### TO DO
Only those lines in the data below from the line containing "Completes (.mgmtWatchdogExpiry) s fun t => Domain.mgmt" through the line containing "(∀ (s : State) (n", both included, should be restated word for word.

Start of DATASET ENTRIES

-- ==== Sys2Proof/Certificates/Slice0/Obligations.lean ====
section
/-! DEFINITION. The statements about the block, for the provers. -/
open Sys2Proof Sys2Proof.Machine

/-- Loss of VAON turns the device OFF with every domain in reset and memory lost; VAON good puts every domain in reset with XSPI_RESET_N low; a level source that becomes asserted, with no hold, is listed and its reset is applied: PORST_N, brown-out (a supply below its threshold) and the lost reference COLD, RESET_N in SERVICE and a thermal trip WARM; released, it is no longer listed. Supplies between threshold and release level change nothing. -/
def Obligations.ResetSourcesAct : Prop :=
  (∀ (s : State), 
    Completes (.vaonLost) s fun t => t.powered = false ∧ t.rst.vaon = false ∧ t.rst.inReset = allDomains ∧ t.mem = [] ∧ t.deviceState = 0) ∧
  (∀ (s : State), s.rst.vaon = false → 
    Completes (.vaonGood) s fun t => t.rst.vaon = true ∧ t.rst.inReset = allDomains ∧ t.powered = !s.rst.levels.contains 0 ∧ t.rst.wide = allDomains ∧
      t.out.head? = some (Emission.pin "XSPI_RESET_N" 0 false)) ∧
  (∀ (s : State), s.noHold → s.rst.levels.contains 0 = false → 
    Completes (.porstNLevel false) s fun t => t.rst.levels.contains 0 = true ∧ t.mem = [] ∧
      ∀ d ∈ allDomains, d ∈ t.rst.inReset) ∧
  (∀ (s : State), s.rst.vaon = true → 
    Completes (.porstNLevel true) s fun t => t.powered = true ∧ t.rst.levels.contains 0 = false ∧ t.regs = s.regs) ∧
  (∀ (s : State), s.noHold → s.rst.levels.contains 2 = false → s.deviceState = 2 → 
    Completes (.resetNLevel false) s fun t => t.rst.levels.contains 2 = true ∧ t.rd Obj.DEVICE_STATE = 1 ∧
      Domain.sec ∈ t.rst.inReset ∧ Domain.mgmt ∈ t.rst.inReset) ∧
  (∀ (s : State), 
    Completes (.resetNLevel true) s fun t => t.rst.levels.contains 2 = false ∧ t.regs = s.regs) ∧
  (∀ (s : State) (v a b : Nat), s.rst.vaon = true → s.rst.levels.contains 1 = false → v < 1700 ∨ a < 1660 ∨ b < 3050 → 
    Completes (.brownOut v a b) s fun t => t.rst.brownOut = true ∧ t.rst.levels.contains 1 = true ∧ t.mem = [] ∧
      ∀ d ∈ allDomains, d ∈ t.rst.inReset) ∧
  (∀ (s : State) (v a b : Nat), s.rst.refLost = false → 1730 ≤ v → 1690 ≤ a → 3080 ≤ b → 
    Completes (.brownOut v a b) s fun t => t.rst.brownOut = false ∧ t.rst.levels.contains 1 = false ∧ t.regs = s.regs) ∧
  (∀ (s : State) (v a b : Nat), 1700 ≤ v → 1660 ≤ a → 3050 ≤ b → v < 1730 ∨ a < 1690 ∨ b < 3080 → 
    Completes (.brownOut v a b) s fun t => t = s) ∧
  (∀ (s : State) (l : List Int), s.noHold → s.rst.levels.contains 3 = false → (l.any fun x => 115 ≤ x) = true → 
    Completes (.thermalTrip l) s fun t => t.rst.levels.contains 3 = true ∧ t.rd Obj.DEVICE_STATE = 1 ∧
      Domain.sec ∈ t.rst.inReset ∧ Domain.mgmt ∈ t.rst.inReset) ∧
  (∀ (s : State) (l : List Int), (l.all fun x => x ≤ 100) = true → 
    Completes (.thermalTrip l) s fun t => t.rst.levels.contains 3 = false ∧ t.regs = s.regs) ∧
  (∀ (s : State), s.rst.vaon = true → s.rst.levels.contains 1 = false → 
    Completes (.referenceLost true) s fun t => t.rst.levels.contains 1 = true ∧ t.rd Obj.REF_LOST = 1 ∧ t.mem = [] ∧
      ∀ d ∈ allDomains, d ∈ t.rst.inReset) ∧
  (∀ (s : State), s.rst.brownOut = false → 
    Completes (.referenceLost false) s fun t => t.rst.refLost = false ∧ t.rst.levels.contains 1 = false ∧ t.regs = s.regs)

/-- In SERVICE, with no hold, the management watchdog resets the management complex, the station watchdog of a station its control core and functions, the secure watchdog the secure complex, and WARM at its third expiry in 600 s. A held source is applied with the HELD bit, a suspended one with the address of its erase kept, and an erase resumes from that address when the dictionary serves. A request is applied in order, 1 ms after its answer. A watchdog event that meets one still held on its crossing merges with it and is counted. -/
def Obligations.WatchdogsAndHeldResetsAct : Prop :=
  (∀ (s : State), s.noHold → s.deviceState = 2 → s.rst.inReset.contains .mgmt = false → s.powered = true → s.upd.mgmtStep = false → s.crossings.find (.watchdog 4) = none → 
    Completes (.mgmtWatchdogExpiry) s fun t => Domain.mgmt ∈ t.rst.inReset ∧ Domain.net ∈ t.rst.inReset ∧ t.rst.mgmtEnded = false) ∧
  (∀ (s : State) (n : Fin 8), s.noHold → s.deviceState = 2 → s.rst.inReset.contains (.core n) = false → (s.ctl n).coreOn = true → s.updState ≠ upTrial → 
    Completes (.stationWatchdogExpiry n) s fun t => Domain.core n ∈ t.rst.inReset ∧ Domain.func n ∈ t.rst.inReset) ∧
  (∀ (s : State), s.noHold → s.deviceState = 2 → s.rst.inReset.contains .sec = false → s.secUp = true → s.crossings.find (.watchdog 5) = none → (s.sec.expiries.filter fun x => decide (s.time < x + 600000000000)).length < 2 → 
    Completes (.secureWatchdogExpiry) s fun t => Domain.sec ∈ t.rst.inReset ∧ t.rst.secEnded = false) ∧
  (∀ (s : State), s.noHold → s.deviceState = 2 → s.rst.inReset.contains .sec = false → s.secUp = true → s.crossings.find (.watchdog 5) = none → 2 ≤ (s.sec.expiries.filter fun x => decide (s.time < x + 600000000000)).length → 
    Completes (.secureWatchdogExpiry) s fun t => Domain.sec ∈ t.rst.inReset ∧ Domain.mgmt ∈ t.rst.inReset ∧ t.rd Obj.DEVICE_STATE = 1) ∧
  (∀ (s : State) (r : ResetReq), s.rst.held = [r] → r.reach = rMgmt → 
    Completes (.heldResetApply) s fun t => t.rst.held = [] ∧ Domain.mgmt ∈ t.rst.inReset ∧ t.rd Obj.RESET_CAUSE = (r.cause true : Nat)) ∧
  (∀ (s : State) (r : ResetReq) (a : Nat), s.rst.suspended = [r] → s.rst.erase = some a → r.reach = rMgmt → 
    Completes (.eraseSuspendDone) s fun t => t.rst.suspended = [] ∧ t.rst.erase = none ∧ Domain.mgmt ∈ t.rst.inReset ∧
      t.rd Obj.ERASE_SUSPENDED = a) ∧
  (∀ (s : State), s.rdN Obj.ERASE_SUSPENDED ≠ 0xFFFFFFFF → s.isHwReady 4 = true → s.hwGated 0 = false → s.rst.erase = none → 
    Completes (.eraseResume) s fun t => t.rst.erase = some (s.rdN Obj.ERASE_SUSPENDED) ∧ t.rd Obj.ERASE_SUSPENDED = 0xFFFFFFFF ∧
      t.out = Emission.flash "erase resume" (s.rdN Obj.ERASE_SUSPENDED) :: s.out) ∧
  (∀ (s : State) (r : ResetReq) (a : Nat) (l : List (Nat × ResetReq)), s.noHold → s.rst.requested = (a, r) :: l → a + 1000000 ≤ s.time → r.reach = rMgmt → 
    Completes (.resetRequestApply) s fun t => t.rst.requested = l ∧ Domain.mgmt ∈ t.rst.inReset) ∧
  (∀ (s : State) (x : Crossing) (h : Nat), s.powered = true → s.rst.inReset.contains .mgmt = false → s.upd.mgmtStep = false → s.crossings.find (.watchdog 4) = some x → x.held = some h → s.time < x.sentAt + 82 → 
    Completes (.mgmtWatchdogExpiry) s fun t => t.rst.inReset = s.rst.inReset ∧
      t.rd Obj.HW_EVENT_MERGES = (satInc Obj.HW_EVENT_MERGES.width (s.rdN Obj.HW_EVENT_MERGES) 1 : Nat))

/-- A write of RESET_REQUEST that passes the checks of R461 is answered OK and its reset waits as source 12. A write of 1 to STATION_RESET or MEM_REINIT puts the station's functions, and with MEM_REINIT its memory controller, in reset. DEVICE_REQUEST 4 in SERVICE sets the recovery flag and resets the management complex; 5 in RECOVERY clears the flag and resets it; 0 is answered OK and changes nothing else. -/
def Obligations.ResetAndDeviceRequestsAct : Prop :=
  (∀ (s : State) (who : Requester), s.accepts who Obj.RESET_REQUEST (0 * 256 + rCold : Nat) → 
    Completes (.resetRequestCold who) s fun t => t.rst.requested = s.rst.requested ++
        [(s.time, ({ source := 12, reach := rCold } : ResetReq))] ∧ answeredOk s t) ∧
  (∀ (s : State) (who : Requester), s.accepts who Obj.RESET_REQUEST (0 * 256 + rWarm : Nat) → 
    Completes (.resetRequestWarm who) s fun t => t.rst.requested = s.rst.requested ++
        [(s.time, ({ source := 12, reach := rWarm } : ResetReq))] ∧ answeredOk s t) ∧
  (∀ (s : State) (who : Requester), s.accepts who Obj.RESET_REQUEST (0 * 256 + rMgmt : Nat) → 
    Completes (.resetRequestMgmt who) s fun t => t.rst.requested = s.rst.requested ++
        [(s.time, ({ source := 12, reach := rMgmt } : ResetReq))] ∧ answeredOk s t) ∧
  (∀ (s : State) (who : Requester), s.accepts who Obj.RESET_REQUEST (0 * 256 + rSec : Nat) → 
    Completes (.resetRequestSec who) s fun t => t.rst.requested = s.rst.requested ++
        [(s.time, ({ source := 12, reach := rSec } : ResetReq))] ∧ answeredOk s t) ∧
  (∀ (s : State) (who : Requester) (p : Fin 2), s.accepts who Obj.RESET_REQUEST (p.val * 256 + rPort : Nat) → 
    Completes (.resetRequestPort who p) s fun t => t.rst.requested = s.rst.requested ++
        [(s.time, ({ source := 12, reach := rPort, target := some p.val } : ResetReq))] ∧ answeredOk s t) ∧
  (∀ (s : State) (who : Requester) (n : Fin 8), s.accepts who Obj.RESET_REQUEST (n.val * 256 + rStation : Nat) → 
    Completes (.resetRequestStation who n) s fun t => t.rst.requested = s.rst.requested ++
        [(s.time, ({ source := 12, reach := rStation, target := some n.val } : ResetReq))] ∧ answeredOk s t) ∧
  (∀ (s : State) (who : Requester) (n : Fin 8), s.noHold → s.accepts who Obj.STATION_RESET 1 n → 
    Completes (.stationReset who n true) s fun t => Domain.core n ∈ t.rst.inReset ∧ Domain.func n ∈ t.rst.inReset) ∧
  (∀ (s : State) (who : Requester) (n : Fin 8), s.noHold → s.accepts who Obj.MEM_REINIT 1 n → s.stationState n ≠ stOff → 
    Completes (.memReinit who n true) s fun t => Domain.memc n ∈ t.rst.inReset ∧ Domain.func n ∈ t.rst.inReset) ∧
  (∀ (s : State) (who : Requester), s.accepts who Obj.DEVICE_REQUEST 0 → 
    Completes (.deviceRequestNone who) s fun t => t = s.answer .ok) ∧
  (∀ (s : State) (who : Requester), s.noHold → s.accepts who Obj.DEVICE_REQUEST 4 → s.deviceState = 2 → 
    Completes (.deviceRequestRecovery who) s fun t => t.rst.recovery = true ∧ Domain.mgmt ∈ t.rst.inReset) ∧
  (∀ (s : State) (who : Requester), s.noHold → s.accepts who Obj.DEVICE_REQUEST 5 → s.deviceState = 4 → 
    Completes (.deviceRequestLeaveRecovery who) s fun t => t.rst.recovery = false ∧ Domain.mgmt ∈ t.rst.inReset)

End of DATASET ENTRIES

### RESULT FOR THIS TASK
    Completes (.mgmtWatchdogExpiry) s fun t => Domain.mgmt ∈ t.rst.inReset ∧ Domain.net ∈ t.rst.inReset ∧ t.rst.mgmtEnded = false) ∧
  (∀ (s : State) (n : Fin 8), s.noHold → s.deviceState = 2 → s.rst.inReset.contains (.core n) = false → (s.ctl n).coreOn = true → s.updState ≠ upTrial → 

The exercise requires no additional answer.